▶ INSTRUCTIONS FOR THE TASK
What is needed is an exact retyping of the records below, from the first line through the line that contains "def State.retains (s".

====== SOURCE DATA ======

-- ==== Sys2Proof/Machine/Resets.lean ====
section
/-! DEFINITION. POWER-ON and PIN reset (R16, R37, R57, R74, R84, R111, R122, R144, R152, R170, R180, R181). -/

namespace Sys2Proof.Machine

/-- Whether a slot keeps its power over a PIN reset with RETAIN (R144). -/
def State.retains (s : State) (pin retain : Bool) (i : Slot) : Bool := pin && retain && (s.slot i).ctl.pwrEn

/-- A slot after a reset: its lines keep their levels; a retained one keeps PWR-EN and its line functions (R144). -/
def State.resetSlot (s : State) (pin msel retain : Bool) (i : Slot) : SlotState :=
  let x := s.slot i
  let y := SlotState.reset (i.val == boolNat msel)
    (Ctl.reset x.ctl.presL x.ctl.presS x.ctl.pwrGood x.ctl.lev0 x.ctl.lev1)
  if s.retains pin retain i then
    { y with cfg := { y.cfg with fn0 := x.cfg.fn0, fn1 := x.cfg.fn1 }, ctl := { y.ctl with pwrEn := true } }
  else y

/-- The cabinet inputs after a reset, with the levels of their lines (R170). -/
def Alarm.resetInputs (a : Alarm) : Vector CabInput 8 :=
  allInputs.foldl (fun v (n : Fin 8) => v.set n (CabInput.reset a.inputs[n].level)) a.inputs

/-- The alarm unit after a reset; a PIN reset keeps the queue, its write index and its count (R170). -/
def Alarm.reset (a : Alarm) (pin : Bool) : Alarm :=
  { causes := defaultCauses, raised := [], track := [], queue := if pin then a.queue else [],
    idx := if pin then a.idx else 0, count := if pin then a.count else 0, crit := false, maj := false, min := false,
    inputs := a.resetInputs }

/-- Every block in its reset state, with the straps latched (R180, R181 steps 1 to 3). The commands that wait are not the
switch's, and the model's own handles of stored parcels and allocations go on. -/
def resetBlocks (pin msel retain : Bool) (s : State) : State :=
  { slots := allSlots.foldl (fun v (i : Slot) => v.set i (s.resetSlot pin msel retain i)) s.slots,
    flow := [],
    pool := { Pool.reset with nextId := s.pool.nextId, allocs := s.pool.allocs },
    park := { mem := if pin then s.park.mem else [], areas := Vector.replicate 64 Area.zero },
    log := TransitLog.reset,
    timing := Timing.reset,
    nextEdge := edgeAfter GlobalSettings.default.edgePeriod { sec := 0, ns := 0, frac := 0 },
    chain := ChainEngine.reset,
    watches := Vector.replicate 32 Watch.zero,
    alarm := s.alarm.reset pin,
    mgmt := { store := [], queue := [], replies := [], claim := false, msel := msel, retain := retain },
    glob := GlobalSettings.default,
    pending := s.pending }

/-- The judgement of a retained slot on its lines (R144). -/
def judgeRetained (i : Slot) (s : State) : State :=
  let c := (s.slot i).ctl
  if c.pwrEn then
    if c.presL && c.presS then
      if c.pwrGood then followLines i (enterTraining i (s.modCtl i (fun x => { x with inputsEn := true })))
      else fault i .powerLost s
    else powerOffLines i s
  else s

/-- The start-up after a reset (R181 steps 4 to 6): RESTARTED, the retained slots, the seat debounce. The manual gives no order
among the slots, which the order of SLOT-FAULT entries shows: they are judged in ascending order (log entry 47). -/
def startUp (inst : Nat) (msel retain : Bool) (s : State) : State :=
  ((postRestarted inst (strapsNat msel retain) s).eachSlot judgeRetained).eachSlot seatDebounce

/-- POWER_ON_RESET (R181), with the levels of the straps. -/
def execPowerOnReset (msel retain : Bool) (s : State) : Host.Outcome State Fault Refusal :=
  .next (startUp 0 msel retain (resetBlocks false msel retain s))

/-- PIN_RESET (R144, R181), with the levels of the straps. -/
def execPinReset (msel retain : Bool) (s : State) : Host.Outcome State Fault Refusal :=
  .next (startUp 1 msel retain (resetBlocks true msel retain s))

end Sys2Proof.Machine
end

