/-- CHAIN_PARCEL_MAKE by the free engine, for the first ready cursor in rotation: the parcel of the next min(255, words
left) words of the block, its tag the number of parcels made modulo 256, joins the slot's BULK queue with reference
count 1 and takes its blocks; the rotation pointer moves to the next slot, and the engine is busy for n + 1 core
periods; a parcel handed over at the slot whose header has not left is handed back (R49; log entries 12 and 31). With
words of the block left the cursor moves on by the words made. After the block's last parcel: with end-of-chain yes it
is FINISHING; with no and fewer than 64 visits it visits the next descriptor, one more visit at offset 0 with a copy of
its fields, and is FINISHING there when that one has length 0 and ends the chain; with no and 64 visits the chain is
aborted: the cursor is IDLE and CHAIN-ABORTED carries TOO-LONG, 64 and the descriptor. CHAIN_ENGINE_FREE, once the busy
periods are over: the engine is free (R148 to R151). -/
def Obligations.ChainEngineMakesParcels : Prop :=
  (∀ (i : Slot) (n : Nat) (c : Cursor) (s : State),
    s.chain.busy = none → s.chainTurn = some i → c = (s.slot i).cursor →
    n = Nat.min 255 (c.copy.len - c.offset) →
    ∃ t, exec .chainParcelMake s = .next t ∧
      t.chain = { s.chain with rotation := i + 1, busy := some (s.timing.core, n + 1) } ∧
      (c.offset + n < c.copy.len → (t.slot i).cursor = parcelMade c s.pool.nextId n ∧
        (s.isRaised causePoolLow 0 = false → t.alarm = s.alarm)) ∧
      (c.copy.len ≤ c.offset + n →
        (c.copy.endOfChain = true → (t.slot i).cursor = { parcelMade c s.pool.nextId n with state := .finishing }) ∧
        (∀ d, d = s.chain.table[c.copy.next] → c.copy.endOfChain = false → c.visits < 64 →
          0 < d.len ∨ d.endOfChain = true →
          (t.slot i).cursor = { parcelMade c s.pool.nextId n with
            cur := c.copy.next, copy := d, visits := c.visits + 1, offset := 0,
            state := if d.len = 0 then .finishing else .running }) ∧
        (c.copy.endOfChain = false → c.visits = 64 → (t.slot i).cursor = Cursor.idle ∧
          (s.isRaised causePoolLow 0 = false →
            t.alarm = (postEvent causeChainAborted i.val (wordOf (3 * 65536 + 64 * 256 + c.cur.val)) s).alarm))) ∧
      (t.slot i).egr = { (s.slot i).egr with bulk := (s.slot i).egr.bulk ++ [s.pool.nextId] }.occasion ∧
      (∃ p, t.parcel s.pool.nextId = some p ∧ p.cls = .bulk ∧ p.refs = 1 ∧ p.isOpen = false ∧ p.owner = i ∧
        p.egress = c.copy.chan ∧
        p.hdr = { kind := c.copy.kind, chan := c.copy.chan, len := BitVec.ofNat 8 n,
                  tag := BitVec.ofNat 8 c.made } ∧
        p.words.length = n ∧
        ∀ k, k < n → p.words.getD k 0 =
          parkRead s.park.mem (c.copy.base + c.offset + k)) ∧
      t.pool.freeCount = s.pool.freeCount - (n + 16) / 16 ∧
      KeepsBut [.chain, .cursor, .egr, .pool, .alarm, .mgmt, .port, .ctl] s t ∧ OtherSlots i s t) ∧
  (∀ (u n : Nat) (s : State), s.chain.busy = some (u, n) → n ≤ s.timing.core - u →
    ∃ t, exec .chainEngineFree s = .next t ∧ t.chain = { s.chain with busy := none } ∧ KeepsBut [.chain] s t)

/-! ## The management channel (R171 to R178) -/

/-- The thirteen tables as READ-ENTRIES finds them: table number, command, entries, and the image of an entry. -/
def readRows (s : State) : List (Nat × Instr × Nat × (Nat → List Word)) :=
  [(1, .readSlotSettings, 16, fun k => (s.slot (Fin.ofNat 16 k)).cfg.words),
   (2, .readFlowTable, 1024, fun k => (s.flowAt k).words),
   (3, .readParkAreas, 64, fun k => (s.park.areas[Fin.ofNat 64 k]).words),
   (4, .readWatches, 32, fun k => (s.watches[Fin.ofNat 32 k]).words (s.isRaised causeWatch k)),
   (5, .readChainDescriptors, 64, fun k => (s.chain.table[Fin.ofNat 64 k]).words),
   (6, .readCauseSettings, 64, fun k => (s.cause (Fin.ofNat 64 k)).words (s.raisedMap (Fin.ofNat 64 k))),
   (7, .readGlobalSettings, 1, fun _ => s.glob.words),
   (8, .readTimingSettings, 3, s.timing.record),
   (9, .readAlarmQueue, 128, s.alarmWords),
   (10, .readTransitLog, s.glob.logSize, s.logWords),
   (11, .readSlotStatus, 16, fun k => s.slotStatus (Fin.ofNat 16 k)),
   (12, .readTimingStatus, 1, fun _ => s.timingStatus),
   (13, .readFabricStatus, 1, fun _ => s.fabricStatus)]

/-- READ-ENTRIES on each of the thirteen tables, of three words, naming entries the table has, whose images fit in a
reply: answered DONE with the images of the entries in index order, taken once the request has left the queue; nothing
else changes. Naming an entry the table does not have, it is answered BAD-INDEX; with images too long for a reply,
BAD-VALUE; neither has an effect (R173 to R175). -/
def Obligations.ReadsAnswerImages : Prop :=
  ∀ (table entries : Nat) (c : Instr) (image : Nat → List Word) (data : List Word) (r : Request) (rest : List Request)
    (s : State),
    (table, c, entries, image) ∈ readRows (takeRequest rest s) → Servable s r rest → r.words.length = 3 →
    r.code = 1 → r.subject = table → data = (List.range r.count).flatMap (fun k => image (r.first + k)) →
    (r.count = 0 ∨ r.first + r.count ≤ entries → data.length ≤ 254 →
      ∃ t, exec c s = .next t ∧ OnlyAnswered r rest .done data s t) ∧
    (r.count = 0 ∨ r.first + r.count ≤ entries → 254 < data.length →
      ∃ t, exec c s = .next t ∧ OnlyAnswered r rest .badValue [] s t) ∧
    (0 < r.count → entries < r.first + r.count → ∃ t, exec c s = .next t ∧ OnlyAnswered r rest .badIndex [] s t)
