-- ==== Sys2Proof/Laws/KeepsUnits.lean ====
section
/-! SUPPORT. What each shared operation leaves as it was: the units that exist once: alarms, pool, chains, edges, log, watches, parking and timing. -/

namespace Sys2Proof.Machine

@[simp] theorem judgeRelays_keeps (s : State) :
    (judgeRelays s).flow = s.flow ∧ (judgeRelays s).pool = s.pool ∧ (judgeRelays s).park = s.park ∧
    (judgeRelays s).log = s.log ∧ (judgeRelays s).timing = s.timing ∧ (judgeRelays s).nextEdge = s.nextEdge ∧
    (judgeRelays s).chain = s.chain ∧ (judgeRelays s).watches = s.watches ∧ (judgeRelays s).mgmt = s.mgmt ∧
    (judgeRelays s).glob = s.glob ∧ (judgeRelays s).pending = s.pending ∧
    (∀ q, ((judgeRelays s).slot q).cfg = (s.slot q).cfg) ∧ (∀ q, ((judgeRelays s).slot q).port = (s.slot q).port) ∧
    (∀ q, ((judgeRelays s).slot q).ing = (s.slot q).ing) ∧ (∀ q, ((judgeRelays s).slot q).egr = (s.slot q).egr) ∧
    (∀ q, ((judgeRelays s).slot q).ctl = (s.slot q).ctl) ∧ (∀ q, ((judgeRelays s).slot q).edges = (s.slot q).edges) ∧
    (∀ q, ((judgeRelays s).slot q).cursor = (s.slot q).cursor) := by
  refine ⟨?_, ?_, ?_, ?_, ?_, ?_, ?_, ?_, ?_, ?_, ?_, ?_, ?_, ?_, ?_, ?_, ?_, ?_⟩ <;> try intro q
  all_goals first
    | (simp [judgeRelays]; done)
    | (simp only [judgeRelays]; (repeat' split) <;> simp)

@[simp] theorem offerAlarmParcel_keeps (e : AlarmEntry) (s : State) :
    (offerAlarmParcel e s).flow = s.flow ∧ (offerAlarmParcel e s).pool = s.pool ∧
    (offerAlarmParcel e s).park = s.park ∧ (offerAlarmParcel e s).log = s.log ∧
    (offerAlarmParcel e s).timing = s.timing ∧ (offerAlarmParcel e s).nextEdge = s.nextEdge ∧
    (offerAlarmParcel e s).chain = s.chain ∧ (offerAlarmParcel e s).watches = s.watches ∧
    (offerAlarmParcel e s).alarm = s.alarm ∧ (offerAlarmParcel e s).mgmt.msel = s.mgmt.msel ∧
    (offerAlarmParcel e s).glob = s.glob ∧ (offerAlarmParcel e s).pending = s.pending ∧
    (∀ q, ((offerAlarmParcel e s).slot q).cfg = (s.slot q).cfg) ∧
    (∀ q, ((offerAlarmParcel e s).slot q).port = (s.slot q).port) ∧
    (∀ q, ((offerAlarmParcel e s).slot q).ing = (s.slot q).ing) ∧
    (∀ q, ((offerAlarmParcel e s).slot q).egr = (s.slot q).egr) ∧
    (∀ q, ((offerAlarmParcel e s).slot q).ctl = (s.slot q).ctl) ∧
    (∀ q, ((offerAlarmParcel e s).slot q).edges = (s.slot q).edges) ∧
    (∀ q, ((offerAlarmParcel e s).slot q).cursor = (s.slot q).cursor) := by
  refine ⟨?_, ?_, ?_, ?_, ?_, ?_, ?_, ?_, ?_, ?_, ?_, ?_, ?_, ?_, ?_, ?_, ?_, ?_, ?_⟩ <;> try intro q
  all_goals first
    | (simp [offerAlarmParcel]; done)
    | (simp only [offerAlarmParcel]; (repeat' split) <;> simp)

@[simp] theorem writeEntry_keeps (e : AlarmEntry) (s : State) :
    (writeEntry e s).flow = s.flow ∧ (writeEntry e s).pool = s.pool ∧ (writeEntry e s).park = s.park ∧
    (writeEntry e s).log = s.log ∧ (writeEntry e s).timing = s.timing ∧ (writeEntry e s).nextEdge = s.nextEdge ∧
    (writeEntry e s).chain = s.chain ∧ (writeEntry e s).watches = s.watches ∧
    (writeEntry e s).mgmt.msel = s.mgmt.msel ∧ (writeEntry e s).glob = s.glob ∧
    (writeEntry e s).pending = s.pending ∧ (∀ q, ((writeEntry e s).slot q).cfg = (s.slot q).cfg) ∧
    (∀ q, ((writeEntry e s).slot q).port = (s.slot q).port) ∧ (∀ q, ((writeEntry e s).slot q).ing = (s.slot q).ing) ∧
    (∀ q, ((writeEntry e s).slot q).egr = (s.slot q).egr) ∧ (∀ q, ((writeEntry e s).slot q).ctl = (s.slot q).ctl) ∧
    (∀ q, ((writeEntry e s).slot q).edges = (s.slot q).edges) ∧
    (∀ q, ((writeEntry e s).slot q).cursor = (s.slot q).cursor) := by
  refine ⟨?_, ?_, ?_, ?_, ?_, ?_, ?_, ?_, ?_, ?_, ?_, ?_, ?_, ?_, ?_, ?_, ?_, ?_⟩ <;> try intro q
  all_goals first
    | (simp [writeEntry]; done)
    | (simp only [writeEntry]; (repeat' split) <;> simp)

@[simp] theorem trackPosted_keeps (c : Fin 64) (inst : Nat) (s : State) :
    (trackPosted c inst s).flow = s.flow ∧ (trackPosted c inst s).pool = s.pool ∧
    (trackPosted c inst s).park = s.park ∧ (trackPosted c inst s).log = s.log ∧
    (trackPosted c inst s).timing = s.timing ∧ (trackPosted c inst s).nextEdge = s.nextEdge ∧
    (trackPosted c inst s).chain = s.chain ∧ (trackPosted c inst s).watches = s.watches ∧
    (trackPosted c inst s).mgmt = s.mgmt ∧ (trackPosted c inst s).glob = s.glob ∧
    (trackPosted c inst s).pending = s.pending ∧ (∀ q, ((trackPosted c inst s).slot q).cfg = (s.slot q).cfg) ∧
    (∀ q, ((trackPosted c inst s).slot q).port = (s.slot q).port) ∧
    (∀ q, ((trackPosted c inst s).slot q).ing = (s.slot q).ing) ∧
    (∀ q, ((trackPosted c inst s).slot q).egr = (s.slot q).egr) ∧
    (∀ q, ((trackPosted c inst s).slot q).ctl = (s.slot q).ctl) ∧
    (∀ q, ((trackPosted c inst s).slot q).edges = (s.slot q).edges) ∧
    (∀ q, ((trackPosted c inst s).slot q).cursor = (s.slot q).cursor) := by
  refine ⟨?_, ?_, ?_, ?_, ?_, ?_, ?_, ?_, ?_, ?_, ?_, ?_, ?_, ?_, ?_, ?_, ?_, ?_⟩ <;> try intro q
  all_goals first
    | (simp [trackPosted]; done)
    | (simp only [trackPosted]; (repeat' split) <;> simp)

@[simp] theorem judgeWrap_keeps (s : State) :
    (judgeWrap s).flow = s.flow ∧ (judgeWrap s).pool = s.pool ∧ (judgeWrap s).park = s.park ∧
    (judgeWrap s).log = s.log ∧ (judgeWrap s).timing = s.timing ∧ (judgeWrap s).nextEdge = s.nextEdge ∧
    (judgeWrap s).chain = s.chain ∧ (judgeWrap s).watches = s.watches ∧ (judgeWrap s).mgmt.msel = s.mgmt.msel ∧
    (judgeWrap s).glob = s.glob ∧ (judgeWrap s).pending = s.pending ∧
    (∀ q, ((judgeWrap s).slot q).cfg = (s.slot q).cfg) ∧ (∀ q, ((judgeWrap s).slot q).port = (s.slot q).port) ∧
    (∀ q, ((judgeWrap s).slot q).ing = (s.slot q).ing) ∧ (∀ q, ((judgeWrap s).slot q).egr = (s.slot q).egr) ∧
    (∀ q, ((judgeWrap s).slot q).ctl = (s.slot q).ctl) ∧ (∀ q, ((judgeWrap s).slot q).edges = (s.slot q).edges) ∧
    (∀ q, ((judgeWrap s).slot q).cursor = (s.slot q).cursor) := by
  refine ⟨?_, ?_, ?_, ?_, ?_, ?_, ?_, ?_, ?_, ?_, ?_, ?_, ?_, ?_, ?_, ?_, ?_, ?_⟩ <;> try intro q
  all_goals first
    | (simp [judgeWrap]; done)
    | (simp only [judgeWrap]; (repeat' split) <;> simp)

@[simp] theorem postEntry_keeps (c : Fin 64) (inst : Nat) (act : AlarmAction) (repeats : Nat) (param : Word) (s : State) :
    (postEntry c inst act repeats param s).flow = s.flow ∧ (postEntry c inst act repeats param s).pool = s.pool ∧
    (postEntry c inst act repeats param s).park = s.park ∧ (postEntry c inst act repeats param s).log = s.log ∧
    (postEntry c inst act repeats param s).timing = s.timing ∧
    (postEntry c inst act repeats param s).nextEdge = s.nextEdge ∧
    (postEntry c inst act repeats param s).chain = s.chain ∧
    (postEntry c inst act repeats param s).watches = s.watches ∧
    (postEntry c inst act repeats param s).mgmt.msel = s.mgmt.msel ∧
    (postEntry c inst act repeats param s).glob = s.glob ∧
    (postEntry c inst act repeats param s).pending = s.pending ∧
    (∀ q, ((postEntry c inst act repeats param s).slot q).cfg = (s.slot q).cfg) ∧
    (∀ q, ((postEntry c inst act repeats param s).slot q).port = (s.slot q).port) ∧
    (∀ q, ((postEntry c inst act repeats param s).slot q).ing = (s.slot q).ing) ∧
    (∀ q, ((postEntry c inst act repeats param s).slot q).egr = (s.slot q).egr) ∧
    (∀ q, ((postEntry c inst act repeats param s).slot q).ctl = (s.slot q).ctl) ∧
    (∀ q, ((postEntry c inst act repeats param s).slot q).edges = (s.slot q).edges) ∧
    (∀ q, ((postEntry c inst act repeats param s).slot q).cursor = (s.slot q).cursor) := by
  refine ⟨?_, ?_, ?_, ?_, ?_, ?_, ?_, ?_, ?_, ?_, ?_, ?_, ?_, ?_, ?_, ?_, ?_, ?_⟩ <;> try intro q
  all_goals first
    | (simp [postEntry]; done)
    | (simp only [postEntry]; (repeat' split) <;> simp)

@[simp] theorem raiseCond_keeps (c : Fin 64) (inst : Nat) (param : Word) (s : State) :
    (raiseCond c inst param s).flow = s.flow ∧ (raiseCond c inst param s).pool = s.pool ∧
    (raiseCond c inst param s).park = s.park ∧ (raiseCond c inst param s).log = s.log ∧
    (raiseCond c inst param s).timing = s.timing ∧ (raiseCond c inst param s).nextEdge = s.nextEdge ∧
    (raiseCond c inst param s).chain = s.chain ∧ (raiseCond c inst param s).watches = s.watches ∧
    (raiseCond c inst param s).mgmt.msel = s.mgmt.msel ∧ (raiseCond c inst param s).glob = s.glob ∧
    (raiseCond c inst param s).pending = s.pending ∧
    (∀ q, ((raiseCond c inst param s).slot q).cfg = (s.slot q).cfg) ∧
    (∀ q, ((raiseCond c inst param s).slot q).port = (s.slot q).port) ∧
    (∀ q, ((raiseCond c inst param s).slot q).ing = (s.slot q).ing) ∧
    (∀ q, ((raiseCond c inst param s).slot q).egr = (s.slot q).egr) ∧
    (∀ q, ((raiseCond c inst param s).slot q).ctl = (s.slot q).ctl) ∧
    (∀ q, ((raiseCond c inst param s).slot q).edges = (s.slot q).edges) ∧
    (∀ q, ((raiseCond c inst param s).slot q).cursor = (s.slot q).cursor) := by
  refine ⟨?_, ?_, ?_, ?_, ?_, ?_, ?_, ?_, ?_, ?_, ?_, ?_, ?_, ?_, ?_, ?_, ?_, ?_⟩ <;> try intro q
  all_goals first
    | (simp [raiseCond]; done)
    | (simp only [raiseCond]; (repeat' split) <;> simp)

@[simp] theorem clearCond_keeps (c : Fin 64) (inst : Nat) (param : Word) (s : State) :
    (clearCond c inst param s).flow = s.flow ∧ (clearCond c inst param s).pool = s.pool ∧
    (clearCond c inst param s).park = s.park ∧ (clearCond c inst param s).log = s.log ∧
    (clearCond c inst param s).timing = s.timing ∧ (clearCond c inst param s).nextEdge = s.nextEdge ∧
    (clearCond c inst param s).chain = s.chain ∧ (clearCond c inst param s).watches = s.watches ∧
    (clearCond c inst param s).mgmt.msel = s.mgmt.msel ∧ (clearCond c inst param s).glob = s.glob ∧
    (clearCond c inst param s).pending = s.pending ∧
    (∀ q, ((clearCond c inst param s).slot q).cfg = (s.slot q).cfg) ∧
    (∀ q, ((clearCond c inst param s).slot q).port = (s.slot q).port) ∧
    (∀ q, ((clearCond c inst param s).slot q).ing = (s.slot q).ing) ∧
    (∀ q, ((clearCond c inst param s).slot q).egr = (s.slot q).egr) ∧
    (∀ q, ((clearCond c inst param s).slot q).ctl = (s.slot q).ctl) ∧
    (∀ q, ((clearCond c inst param s).slot q).edges = (s.slot q).edges) ∧
    (∀ q, ((clearCond c inst param s).slot q).cursor = (s.slot q).cursor) := by
  refine ⟨?_, ?_, ?_, ?_, ?_, ?_, ?_, ?_, ?_, ?_, ?_, ?_, ?_, ?_, ?_, ?_, ?_, ?_⟩ <;> try intro q
  all_goals first
    | (simp [clearCond]; done)
    | (simp only [clearCond]; (repeat' split) <;> simp)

======

▶ RESPONSE AREA
-- ==== Sys2Proof/Machine/Resets.lean ====
section
/-! DEFINITION. POWER-ON and PIN reset (R16, R37, R57, R74, R84, R111, R122, R144, R152, R170, R180, R181). -/

namespace Sys2Proof.Machine

/-- Whether a slot keeps its power over a PIN reset with RETAIN (R144). -/
def State.retains (s : State) (pin retain : Bool) (i : Slot) : Bool := pin && retain && (s.slot i).ctl.pwrEn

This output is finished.